Start of Record excerpts

/-- CAN_FRAME_RECEIVE (R419, R423, R424, R435; 17 R467): counted; on duty it goes to the OSC receiver or to intake. -/
def canFrame (c idWord : Nat) (remote : Bool) (data : Bytes) (s : State) : State :=
  if canLive s c then
    let s1 := rxGood c (setCan c (fun q => { q with withdrawn := false, cnt := { q.cnt with rxOk := inc q.cnt.rxOk } }) s)
    if onDuty s.st ∧ remote = false then
      match rxConn s c idWord with
      | some n => oscArrive n data s1
      | none => if filterPass (ctrlCfg s c) idWord then canIntake c idWord data s1 else s1
    else s1
  else s

def execCanFrameReceive (dt ctrl idWord : Nat) (remote : Bool) (data : Bytes) (s : State) : Host.Outcome State Fault Refusal :=
  .next (settle (canFrame (ctrl - 1) idWord remote data (advance s dt)))

/-- Counters of event 0x1002 in the order of Table 16-5. -/
def canCounterBytes (n : CanCounters) : Bytes :=
  u32 n.txOk ++ u32 n.txErr ++ u32 n.arbLost ++ u32 n.slotMissed ++ u32 n.slotEmpty ++ u32 n.cancelRefused ++ u32 n.rxOk ++ u32 n.rxErr ++ u32 n.protExc

/-- CAN_COUNTER_SECOND (R438). -/
def canSecond (s : State) : State :=
  let ch := (enumFrom 1 s.can).filter (fun p => decide (p.2.cnt ≠ p.2.last))
  let s1 := ch.foldl (fun t p => event 0x1002 (u8 p.1 ++ canCounterBytes p.2.cnt) t) s
  { s1 with can := s1.can.map (fun q => { q with last := q.cnt }) }

def execCanCounterSecond (dt : Nat) (s : State) : Host.Outcome State Fault Refusal :=
  let t := advance s dt
  .next (settle (match s.st with | .off => t | _ => canSecond t))

end Sys2Proof.Machine
end

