/-- The values of a fused output (R174); `n`: counter of free values. The direction of the wind is rounded before its error is added, which is
therefore kept one unit closer. -/
def combined (kind n : Nat) (ks : List Frac) (cs : List RefW) : List Int :=
  let col := fun i => wMean ks (cs.map (fun c => nth Frac.zero c.z i))
  if kind = 0 then [posOut n (col 0), posOut (n + 1) (col 1), 0]
  else if kind = 1 then
    let a := (nth Frac.zero (nth [] (cs.map (·.z)) 0) 0).num
    let d := wMean ks (cs.map (fun c => Frac.ofInt (angDiff (nth Frac.zero c.z 0).num a)))
    [(angWrap (a + angleOut n d) : Nat), 0, 0]
  else if kind = 2 then
    [ofWord 32 (toWord 32 (angleOut n (col 0))), ofWord 32 (toWord 32 (angleOut (n + 1) (col 1))), satS 32 (roundEven (col 2))]
  else
    let u := col 2
    let v := col 3
    [(satU 32 (sqrtFrac (Frac.add (Frac.mul u u) (Frac.mul v v))) : Nat),
     (angWrap ((atan2Bin (v.num * u.den) (u.num * v.den) : Nat) + clamp (-255) 255 (Config.fusionErrAngle n)) : Nat), 0]

/-- A pair of the kind is in CONFLICT: both references, each the other's partner. -/
def pairInConflict (ws : List RefW) : Bool :=
  ws.any (fun w => decide (w.st.state = .conflict) &&
    ws.any (fun p => decide (p.st.state = .conflict) && decide (w.st.partner = some p.i) && decide (p.st.partner = some w.i)))

/-- The fused output of a kind (R150, R151, R173 to R178). `hp`, `mu`: HEADING_PRED and MOTION_UNCOMP. -/
def fuse (s : State) (kind : Nat) (k : KindBlk) (old : Fused) (ws : List RefW) (minIn : Nat) (hp mu : Bool) : Fused × List RefW :=
  let cs := ws.filter contributes
  let ks := cs.map (weight k)
  let valid := !cs.isEmpty
  let sh := shares ks
  let ws' := ws.map (fun w =>
    let p := (cs.map (·.i)).findIdx (fun j => j == w.i)
    if contributes w then { w with st := { w.st with share := nth 0 sh p } } else w)
  let nIn := (ws.filter (fun w => decide (w.st.state = .isIn))).length
  let stamp : Option Nat :=
    if valid then some (cs.foldl (fun a c => Nat.min a c.stamp) (nth {} cs 0).stamp) else old.stamp
  let dr := !valid && decide (kind ≤ 1)
  let last := if valid then some s.frame.tic else old.lastValidTic
  let flags : OutFlags :=
    { headingPred := hp, motionUncomp := mu, noPred := decide (kind ≤ 1) && (prediction s).isNone
      skew := cs.any (fun c => c.st.skew), holdoverUsed := cs.any (fun c => c.q == 5), conflict := pairInConflict ws
      redundancyLow := decide (kind ≤ 1) && decide (nIn < minIn), dr := dr, fresh := cs.any (·.fresh), valid := valid }
  let f : Fused :=
    { v := if valid then combined kind s.nFree ks cs else old.v
      stamp := stamp
      ageUs := (match stamp with | some t => satU 32 ((s.frame.tic - t) / 1000) | none => 0xFFFFFFFF)
      sigma := if valid ∧ kind ≤ 1 then satU 32 (sqrtFrac (Frac.inv (Frac.sum ks))) else 0xFFFFFFFF
      flags := flags, used := cs.length, nIn := nIn, lastValidTic := last
      sinceEl := if valid then none else some (old.sinceEl.getD (elNs s)) }
  let t := drNs f s.frame.tic
  let lim := (if kind = 0 then s.cfg.img.fusion.drLimitS else s.cfg.img.fusion.hdgDrLimitS) * 1000000000
  ({ f with drMs := if kind ≤ 1 then satU 32 (t / 1000000) else 0
            flags := { flags with drLimit := dr && decide (lim < t) } }, ws')

/-! ### A kind, a frame -/

/-- REASONS, Table 6-11. -/
def reasonBits (f : RefSt) : Nat :=
  maskOf [f.srcFail, f.srcSoft, f.freezeFail, f.innovFail, f.medFail, decide (f.state = .conflict), f.stale, f.skew, f.noPred,
    f.unusable, f.awaiting]

/-- Events of a reference in a frame (Table 6-12). -/
def refEvents (old : RefSt) (w : RefW) (s : State) : State :=
  let f := w.st
  let s1 := if old.skew ≠ f.skew then event 0x0605 (flag f.skew ++ u8 w.i ++ i32 (f.lastSkew - (match f.sRef, old.sRef with | some b, _ => b | none, some b => b | none, none => 0))) s else s
  let s2 := if old.state ≠ .masked ∧ f.state = .masked then event 0x0601 (u8 w.i ++ u16 (reasonBits f) ++ u8 f.c) s1 else s1
  if old.state ≠ .isIn ∧ f.state = .isIn then event 0x0602 (flag (decide (old.state = .masked)) ++ u8 w.i ++ u8 f.c) s2 else s2

/-- Write the state of a reference into the snapshot quality of one of its slots, over VALID, UNSETTLED or HOLDOVER only (R124, R170). -/
def writeQuality (f : RefSt) (sn : Table Slot) (i : Nat) : Table Slot :=
  match Table.find sn i with
  | some x =>
    if x.quality = 2 ∨ x.quality = 3 ∨ x.quality = 4 then sn
    else match f.state with
      | .isIn => sn
      | .masked => Table.set sn i { x with quality := 3 }
      | .conflict => Table.set sn i { x with quality := 4 }
  | none => sn

/-- The references of a kind with their indices. -/
def refsOf (s : State) (kind : Nat) : List (Nat × Ref) := (enumFrom 0 s.cfg.img.fusion.refs).filter (fun p => p.2.kind == kind)

def kindBlk (s : State) (kind : Nat) : KindBlk := nth {} s.cfg.img.fusion.kinds kind

/-- The states of a kind's references after the vote, the confidence update and R166 to R169, with the pair that entered CONFLICT. -/
def judgeKind (kind : Nat) (k : KindBlk) (ws0 : List RefW) : List RefW × List Nat :=
  let u := ws0.filter inU
  let ws1 := vote kind k ws0
  let entered := (ws1.filter (fun w => decide (w.st.state = .conflict) && u.any (fun x => x.i == w.i))).map (·.i)
  let ws2 := (agree kind k u entered ws1).map (confidence k entered)
  (rejoinConflict k (unmask kind k u.isEmpty (ws2.map (maskLow k))), entered)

End of Record excerpts

## What to work on
In the entries above, take the line containing "let entered := (ws1.filter" and each later line through the last, and repeat them exactly. Output nothing else.

## Exercise result
  let entered := (ws1.filter (fun w => decide (w.st.state = .conflict) && u.any (fun x => x.i == w.i))).map (·.i)
  let ws2 := (agree kind k u entered ws1).map (confidence k entered)
  (rejoinConflict k (unmask kind k u.isEmpty (ws2.map (maskLow k))), entered)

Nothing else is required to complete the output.